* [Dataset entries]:
#####

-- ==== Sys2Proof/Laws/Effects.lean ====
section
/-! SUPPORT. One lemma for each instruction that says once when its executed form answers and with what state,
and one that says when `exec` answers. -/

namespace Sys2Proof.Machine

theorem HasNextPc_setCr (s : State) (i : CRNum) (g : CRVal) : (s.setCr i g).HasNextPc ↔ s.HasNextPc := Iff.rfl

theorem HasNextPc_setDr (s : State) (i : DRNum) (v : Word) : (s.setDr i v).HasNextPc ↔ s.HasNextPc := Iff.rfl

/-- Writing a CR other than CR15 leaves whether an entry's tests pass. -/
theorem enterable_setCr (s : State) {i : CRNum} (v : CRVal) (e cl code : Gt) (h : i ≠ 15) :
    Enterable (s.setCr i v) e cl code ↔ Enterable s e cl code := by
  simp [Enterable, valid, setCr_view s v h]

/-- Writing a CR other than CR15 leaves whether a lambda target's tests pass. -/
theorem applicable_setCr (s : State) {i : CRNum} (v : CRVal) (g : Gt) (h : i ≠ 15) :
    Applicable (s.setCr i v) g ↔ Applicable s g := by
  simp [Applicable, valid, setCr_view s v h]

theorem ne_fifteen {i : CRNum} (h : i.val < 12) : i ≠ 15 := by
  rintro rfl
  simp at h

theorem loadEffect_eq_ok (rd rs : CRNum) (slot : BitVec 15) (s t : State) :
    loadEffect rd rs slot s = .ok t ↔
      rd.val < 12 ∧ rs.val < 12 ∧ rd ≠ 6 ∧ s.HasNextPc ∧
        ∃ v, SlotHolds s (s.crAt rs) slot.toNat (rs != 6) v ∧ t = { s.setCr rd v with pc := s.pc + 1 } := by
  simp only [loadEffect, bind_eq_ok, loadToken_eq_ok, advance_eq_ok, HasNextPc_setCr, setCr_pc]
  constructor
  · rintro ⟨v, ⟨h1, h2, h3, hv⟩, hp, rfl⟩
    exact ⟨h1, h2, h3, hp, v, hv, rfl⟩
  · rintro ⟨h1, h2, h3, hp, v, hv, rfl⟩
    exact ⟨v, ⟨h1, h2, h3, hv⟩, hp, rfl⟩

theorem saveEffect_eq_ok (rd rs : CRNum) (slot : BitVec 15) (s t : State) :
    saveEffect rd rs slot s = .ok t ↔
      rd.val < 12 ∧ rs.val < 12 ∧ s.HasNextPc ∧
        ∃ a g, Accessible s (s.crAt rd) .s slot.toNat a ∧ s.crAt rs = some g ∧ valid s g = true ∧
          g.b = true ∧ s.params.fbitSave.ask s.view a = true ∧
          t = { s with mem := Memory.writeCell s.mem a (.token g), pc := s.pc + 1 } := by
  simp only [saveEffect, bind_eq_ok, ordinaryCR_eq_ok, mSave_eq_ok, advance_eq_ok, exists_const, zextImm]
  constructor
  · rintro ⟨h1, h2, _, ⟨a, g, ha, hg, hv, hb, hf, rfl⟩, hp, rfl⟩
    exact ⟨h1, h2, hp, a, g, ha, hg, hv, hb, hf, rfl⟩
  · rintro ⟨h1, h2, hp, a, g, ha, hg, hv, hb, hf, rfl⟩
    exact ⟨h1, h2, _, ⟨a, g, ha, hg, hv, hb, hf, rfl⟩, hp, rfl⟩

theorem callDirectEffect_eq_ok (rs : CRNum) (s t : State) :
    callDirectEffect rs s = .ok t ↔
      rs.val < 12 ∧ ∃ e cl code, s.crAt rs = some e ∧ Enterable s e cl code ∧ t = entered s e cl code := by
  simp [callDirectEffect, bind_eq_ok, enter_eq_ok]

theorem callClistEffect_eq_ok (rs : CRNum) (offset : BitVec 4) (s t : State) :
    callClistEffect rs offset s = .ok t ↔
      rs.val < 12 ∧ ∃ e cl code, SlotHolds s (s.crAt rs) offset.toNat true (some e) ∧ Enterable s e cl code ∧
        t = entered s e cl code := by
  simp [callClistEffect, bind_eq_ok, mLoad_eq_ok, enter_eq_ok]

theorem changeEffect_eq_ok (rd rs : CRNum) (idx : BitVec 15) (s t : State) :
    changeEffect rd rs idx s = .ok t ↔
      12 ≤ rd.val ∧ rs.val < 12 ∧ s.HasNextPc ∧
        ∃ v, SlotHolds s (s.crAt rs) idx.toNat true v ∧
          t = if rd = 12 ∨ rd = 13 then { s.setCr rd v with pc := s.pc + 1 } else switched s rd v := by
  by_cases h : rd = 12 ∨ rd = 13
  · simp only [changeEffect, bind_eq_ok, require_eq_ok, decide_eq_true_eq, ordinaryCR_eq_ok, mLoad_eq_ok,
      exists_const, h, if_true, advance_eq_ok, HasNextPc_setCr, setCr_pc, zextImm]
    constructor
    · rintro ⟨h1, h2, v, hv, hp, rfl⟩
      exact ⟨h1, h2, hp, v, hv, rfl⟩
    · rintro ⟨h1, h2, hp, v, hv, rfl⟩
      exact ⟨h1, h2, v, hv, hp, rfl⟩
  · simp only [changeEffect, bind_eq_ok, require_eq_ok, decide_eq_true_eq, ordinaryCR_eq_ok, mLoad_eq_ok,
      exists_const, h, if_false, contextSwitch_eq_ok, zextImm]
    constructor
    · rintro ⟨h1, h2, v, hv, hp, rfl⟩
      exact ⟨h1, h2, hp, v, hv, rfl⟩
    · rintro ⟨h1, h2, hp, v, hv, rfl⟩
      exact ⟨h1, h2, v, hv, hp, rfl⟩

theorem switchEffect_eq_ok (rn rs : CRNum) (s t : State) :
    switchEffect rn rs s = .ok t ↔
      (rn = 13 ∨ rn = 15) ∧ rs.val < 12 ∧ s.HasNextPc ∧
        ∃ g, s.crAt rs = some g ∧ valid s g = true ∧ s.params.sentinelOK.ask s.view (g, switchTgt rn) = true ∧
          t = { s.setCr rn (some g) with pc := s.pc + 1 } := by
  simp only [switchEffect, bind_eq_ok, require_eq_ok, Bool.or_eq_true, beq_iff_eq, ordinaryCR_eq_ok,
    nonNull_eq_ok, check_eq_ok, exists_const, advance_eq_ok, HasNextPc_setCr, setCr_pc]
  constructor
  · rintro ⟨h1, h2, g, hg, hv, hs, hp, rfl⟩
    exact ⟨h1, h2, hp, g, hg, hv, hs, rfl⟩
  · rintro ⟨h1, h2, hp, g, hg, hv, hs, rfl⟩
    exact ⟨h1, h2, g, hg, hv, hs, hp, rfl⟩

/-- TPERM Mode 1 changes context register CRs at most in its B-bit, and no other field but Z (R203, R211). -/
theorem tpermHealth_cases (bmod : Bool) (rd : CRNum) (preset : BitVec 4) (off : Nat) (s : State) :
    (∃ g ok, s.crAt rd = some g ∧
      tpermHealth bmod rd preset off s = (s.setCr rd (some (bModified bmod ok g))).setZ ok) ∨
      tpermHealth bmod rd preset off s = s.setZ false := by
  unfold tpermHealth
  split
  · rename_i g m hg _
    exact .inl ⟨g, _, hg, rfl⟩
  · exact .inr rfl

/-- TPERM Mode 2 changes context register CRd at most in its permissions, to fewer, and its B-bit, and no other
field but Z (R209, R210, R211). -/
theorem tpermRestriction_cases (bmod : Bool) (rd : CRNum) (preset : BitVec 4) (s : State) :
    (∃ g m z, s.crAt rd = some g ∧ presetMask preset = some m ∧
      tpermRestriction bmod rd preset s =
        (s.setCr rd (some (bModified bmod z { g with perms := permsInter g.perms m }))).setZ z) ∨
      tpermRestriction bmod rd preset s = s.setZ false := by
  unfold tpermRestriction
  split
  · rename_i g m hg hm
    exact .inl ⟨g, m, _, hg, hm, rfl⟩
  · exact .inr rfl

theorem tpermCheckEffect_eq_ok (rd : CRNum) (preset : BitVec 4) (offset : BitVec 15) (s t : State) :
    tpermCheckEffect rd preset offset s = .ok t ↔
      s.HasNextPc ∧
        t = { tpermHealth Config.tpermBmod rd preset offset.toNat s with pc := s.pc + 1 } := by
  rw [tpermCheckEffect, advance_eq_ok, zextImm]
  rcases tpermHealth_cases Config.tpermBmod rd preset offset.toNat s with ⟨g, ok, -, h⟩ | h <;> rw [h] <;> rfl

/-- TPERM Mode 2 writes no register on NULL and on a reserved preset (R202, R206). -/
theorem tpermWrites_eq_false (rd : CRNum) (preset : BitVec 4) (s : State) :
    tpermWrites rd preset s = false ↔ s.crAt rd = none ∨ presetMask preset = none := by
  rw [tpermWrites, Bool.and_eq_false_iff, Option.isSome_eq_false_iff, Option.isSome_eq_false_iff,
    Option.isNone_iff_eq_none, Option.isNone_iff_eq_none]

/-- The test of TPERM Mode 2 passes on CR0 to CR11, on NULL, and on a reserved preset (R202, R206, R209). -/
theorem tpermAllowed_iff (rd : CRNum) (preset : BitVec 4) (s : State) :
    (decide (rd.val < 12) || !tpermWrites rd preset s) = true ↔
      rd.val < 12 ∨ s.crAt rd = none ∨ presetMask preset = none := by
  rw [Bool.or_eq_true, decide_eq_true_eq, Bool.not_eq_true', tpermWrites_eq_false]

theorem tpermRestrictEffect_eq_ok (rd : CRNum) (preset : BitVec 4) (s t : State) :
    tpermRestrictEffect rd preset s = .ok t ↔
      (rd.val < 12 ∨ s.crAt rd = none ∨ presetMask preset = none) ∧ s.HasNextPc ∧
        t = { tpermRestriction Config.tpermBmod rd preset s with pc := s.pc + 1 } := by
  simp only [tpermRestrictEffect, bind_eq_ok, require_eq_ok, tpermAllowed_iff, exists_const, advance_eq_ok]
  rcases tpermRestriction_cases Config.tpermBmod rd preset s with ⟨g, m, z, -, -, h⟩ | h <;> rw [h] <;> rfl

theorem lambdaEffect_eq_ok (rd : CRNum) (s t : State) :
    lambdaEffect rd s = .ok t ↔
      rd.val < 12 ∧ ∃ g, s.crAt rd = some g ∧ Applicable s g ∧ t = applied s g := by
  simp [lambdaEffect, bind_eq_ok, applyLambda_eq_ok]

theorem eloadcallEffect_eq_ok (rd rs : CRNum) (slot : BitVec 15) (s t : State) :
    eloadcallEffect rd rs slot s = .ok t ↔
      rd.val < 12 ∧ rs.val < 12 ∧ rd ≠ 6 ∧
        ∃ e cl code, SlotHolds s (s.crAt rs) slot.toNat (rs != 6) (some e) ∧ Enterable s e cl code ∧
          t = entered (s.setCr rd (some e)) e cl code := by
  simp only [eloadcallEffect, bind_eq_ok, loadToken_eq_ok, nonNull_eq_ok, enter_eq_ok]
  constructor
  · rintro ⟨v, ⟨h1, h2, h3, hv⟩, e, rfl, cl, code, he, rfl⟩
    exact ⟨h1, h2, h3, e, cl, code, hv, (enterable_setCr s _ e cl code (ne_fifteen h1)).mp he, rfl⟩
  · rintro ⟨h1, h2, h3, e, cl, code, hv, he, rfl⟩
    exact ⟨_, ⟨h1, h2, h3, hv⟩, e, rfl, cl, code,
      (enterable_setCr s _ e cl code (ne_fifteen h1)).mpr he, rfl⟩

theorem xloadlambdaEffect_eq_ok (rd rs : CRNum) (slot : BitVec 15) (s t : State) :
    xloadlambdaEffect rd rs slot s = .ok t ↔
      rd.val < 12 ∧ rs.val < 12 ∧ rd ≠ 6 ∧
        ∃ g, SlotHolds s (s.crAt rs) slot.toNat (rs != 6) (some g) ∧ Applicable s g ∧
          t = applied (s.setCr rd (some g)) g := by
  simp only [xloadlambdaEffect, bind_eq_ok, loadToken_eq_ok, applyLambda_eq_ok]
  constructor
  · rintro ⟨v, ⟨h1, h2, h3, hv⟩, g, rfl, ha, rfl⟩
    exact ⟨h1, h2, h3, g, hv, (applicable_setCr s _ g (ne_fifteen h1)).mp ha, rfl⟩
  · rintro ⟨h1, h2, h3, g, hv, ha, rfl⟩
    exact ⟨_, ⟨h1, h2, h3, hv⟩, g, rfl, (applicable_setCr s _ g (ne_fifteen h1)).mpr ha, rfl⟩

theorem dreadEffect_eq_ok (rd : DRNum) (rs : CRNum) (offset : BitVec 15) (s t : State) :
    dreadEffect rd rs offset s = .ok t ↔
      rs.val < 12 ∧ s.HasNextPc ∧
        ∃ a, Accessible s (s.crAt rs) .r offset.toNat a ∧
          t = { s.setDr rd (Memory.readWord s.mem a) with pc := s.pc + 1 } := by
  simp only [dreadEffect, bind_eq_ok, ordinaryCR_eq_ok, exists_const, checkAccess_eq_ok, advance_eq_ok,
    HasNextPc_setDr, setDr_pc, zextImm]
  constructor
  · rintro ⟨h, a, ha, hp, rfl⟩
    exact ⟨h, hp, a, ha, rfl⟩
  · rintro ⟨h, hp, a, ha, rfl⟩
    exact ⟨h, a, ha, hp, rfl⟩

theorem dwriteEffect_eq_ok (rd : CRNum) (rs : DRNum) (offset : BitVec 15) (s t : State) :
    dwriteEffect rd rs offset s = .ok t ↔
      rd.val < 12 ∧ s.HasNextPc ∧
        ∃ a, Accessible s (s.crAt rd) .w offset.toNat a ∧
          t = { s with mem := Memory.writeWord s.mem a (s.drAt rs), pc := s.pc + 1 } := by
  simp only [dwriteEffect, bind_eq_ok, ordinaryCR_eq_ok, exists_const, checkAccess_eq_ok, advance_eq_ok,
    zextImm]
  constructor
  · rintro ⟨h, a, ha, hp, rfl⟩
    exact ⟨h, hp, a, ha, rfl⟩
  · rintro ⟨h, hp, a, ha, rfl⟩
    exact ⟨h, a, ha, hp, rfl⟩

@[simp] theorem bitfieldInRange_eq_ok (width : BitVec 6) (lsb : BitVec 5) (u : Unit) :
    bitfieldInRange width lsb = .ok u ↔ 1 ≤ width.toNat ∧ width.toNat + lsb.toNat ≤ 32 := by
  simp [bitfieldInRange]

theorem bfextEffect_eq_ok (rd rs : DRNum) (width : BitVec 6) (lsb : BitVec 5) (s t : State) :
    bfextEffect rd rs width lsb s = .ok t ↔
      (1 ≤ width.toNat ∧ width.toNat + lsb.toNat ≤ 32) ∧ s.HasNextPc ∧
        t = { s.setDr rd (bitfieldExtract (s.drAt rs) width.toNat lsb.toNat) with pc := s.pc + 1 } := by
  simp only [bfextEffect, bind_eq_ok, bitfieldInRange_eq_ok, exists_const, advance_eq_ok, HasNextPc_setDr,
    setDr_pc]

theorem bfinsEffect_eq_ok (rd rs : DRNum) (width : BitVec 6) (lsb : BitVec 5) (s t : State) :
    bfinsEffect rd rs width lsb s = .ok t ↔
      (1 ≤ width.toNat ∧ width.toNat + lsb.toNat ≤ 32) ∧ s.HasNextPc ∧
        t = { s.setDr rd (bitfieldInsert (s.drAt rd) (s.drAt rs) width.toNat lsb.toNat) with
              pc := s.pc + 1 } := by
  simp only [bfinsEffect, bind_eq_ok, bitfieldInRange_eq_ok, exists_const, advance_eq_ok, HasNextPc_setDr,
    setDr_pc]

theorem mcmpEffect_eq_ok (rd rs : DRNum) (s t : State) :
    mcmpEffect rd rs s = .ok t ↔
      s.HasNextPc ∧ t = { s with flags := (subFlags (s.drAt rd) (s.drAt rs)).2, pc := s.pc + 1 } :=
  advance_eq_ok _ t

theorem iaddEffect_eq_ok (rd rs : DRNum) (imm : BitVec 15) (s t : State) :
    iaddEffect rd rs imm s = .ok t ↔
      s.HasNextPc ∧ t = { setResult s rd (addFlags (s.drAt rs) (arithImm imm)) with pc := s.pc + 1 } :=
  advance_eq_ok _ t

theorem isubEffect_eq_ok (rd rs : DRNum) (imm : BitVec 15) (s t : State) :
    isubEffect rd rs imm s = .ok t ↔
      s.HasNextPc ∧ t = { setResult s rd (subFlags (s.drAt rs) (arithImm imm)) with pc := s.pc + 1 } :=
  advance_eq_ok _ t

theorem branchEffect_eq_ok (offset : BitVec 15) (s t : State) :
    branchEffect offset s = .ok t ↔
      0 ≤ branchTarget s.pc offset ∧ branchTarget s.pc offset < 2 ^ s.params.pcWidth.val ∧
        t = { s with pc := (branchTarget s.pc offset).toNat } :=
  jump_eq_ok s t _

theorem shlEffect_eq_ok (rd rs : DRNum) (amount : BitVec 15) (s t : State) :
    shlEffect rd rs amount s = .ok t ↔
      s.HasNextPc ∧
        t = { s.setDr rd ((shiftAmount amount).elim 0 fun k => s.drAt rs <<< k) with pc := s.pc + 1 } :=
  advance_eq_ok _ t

#####

* [REQUIRED ACTION]:
The reply should consist solely of the lines of the data, exact, from the opening line through the line with "target's tests pass. -/", inclusive.

* [THE ANSWER]:
-- ==== Sys2Proof/Laws/Effects.lean ====
section
/-! SUPPORT. One lemma for each instruction that says once when its executed form answers and with what state,
and one that says when `exec` answers. -/

namespace Sys2Proof.Machine

theorem HasNextPc_setCr (s : State) (i : CRNum) (g : CRVal) : (s.setCr i g).HasNextPc ↔ s.HasNextPc := Iff.rfl

theorem HasNextPc_setDr (s : State) (i : DRNum) (v : Word) : (s.setDr i v).HasNextPc ↔ s.HasNextPc := Iff.rfl

/-- Writing a CR other than CR15 leaves whether an entry's tests pass. -/
theorem enterable_setCr (s : State) {i : CRNum} (v : CRVal) (e cl code : Gt) (h : i ≠ 15) :
    Enterable (s.setCr i v) e cl code ↔ Enterable s e cl code := by
  simp [Enterable, valid, setCr_view s v h]

/-- Writing a CR other than CR15 leaves whether a lambda target's tests pass. -/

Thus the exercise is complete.